Application Programming Interface (API)
A set of library routine definitions with which third party software developers can write portable programs. Examples are the Berkeley Sockets for applications to transfer data over networks, those published by Microsoft for their Windows graphical user interface, and the Open/GL graphics library initiated by Silicon Graphics Inc. for displaying three dimensional rendered objects.

Bandwidth
The communications capacity (measured in bits per second) of a transmission line or of a specific path through the network. Contiguous bandwidth is a synonym for consecutive grouped channels in multiplexer, switch or DACS; i.e. 256kbps (4 x 64kbps channels).

Batching System
A batching system is one that controls the access to computing resources of applications. Typically a user will send a request the batch manager agent to run an application. The batch manager agent will then place the job (See definition below) in a queue (normally FIFO).

Cluster Computing
A commonly found computing environment consists of many workstations connected together by a local area network.
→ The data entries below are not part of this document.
-- ==== Sys2Proof/Machine/Step.lean ====
section
/-! DEFINITION. One step: the command at the front of the queue, or idling on an empty queue (log 1). -/

namespace Sys2Proof.Machine

/-- Takes the command at the front of the queue and runs it with the queue's rest; on an empty queue the device idles (log 1). -/
def step (s : State) : Host.Outcome State Fault Refusal :=
  match s.pending with
  | [] => .next s
  | c :: rest => exec c { s with pending := rest }

/-- Puts the command that a word spells at the front of the queue; no word spells one (the table gives its rows no bits). -/
def State.withFetchWord (s : State) (nbits w : Nat) : State :=
  match Sys2Proof.decodeTableWord nbits w with
  | some c => { s with pending := c :: s.pending }
  | none => s

end Sys2Proof.Machine
end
The workstations, which have become increasingly powerful over the years, can together, be viewed as a significant computing resource. This resource is commonly know as cluster of workstations.

Distributed Computing Environment (DCE)
The OSF Distributed Computing Environment [30] is a comprehensive, integrated set of services that supports the development, use and maintenance of distributed applications. It provides a uniform set of services, anywhere in the network, enabling applications to utilise the power of a heterogeneous network of computers.

flops
Floating point operations per second; a measure of memory access performance, equal to the rate which a machine can perform single precision floating-point calculations.

Heterogeneous
Containing components of more than one kind. A heterogeneous architecture may be one in which some components are processors, and others memories, or it may be one that uses different types of processor together.

HPF
A language specification published in 1993 by experts in compiler writing and parallel computation, the aim of which is to define a set of directives which will allow a Fortran 90 program to run efficiently on a distributed memory machine. At the time of writing, many hardware vendors have expressed interests, a few have preliminary compilers, and a few independent compiler producers also have early releases. If successful, HPF would mean data parallel programs can be written portably for various multiprocessor platforms.

Homogeneous
Made up of identical components. A homogeneous architecture is one in which each element is of the same type - processor arrays and multicomputers are usually homogeneous. (See also Heterogeneous.)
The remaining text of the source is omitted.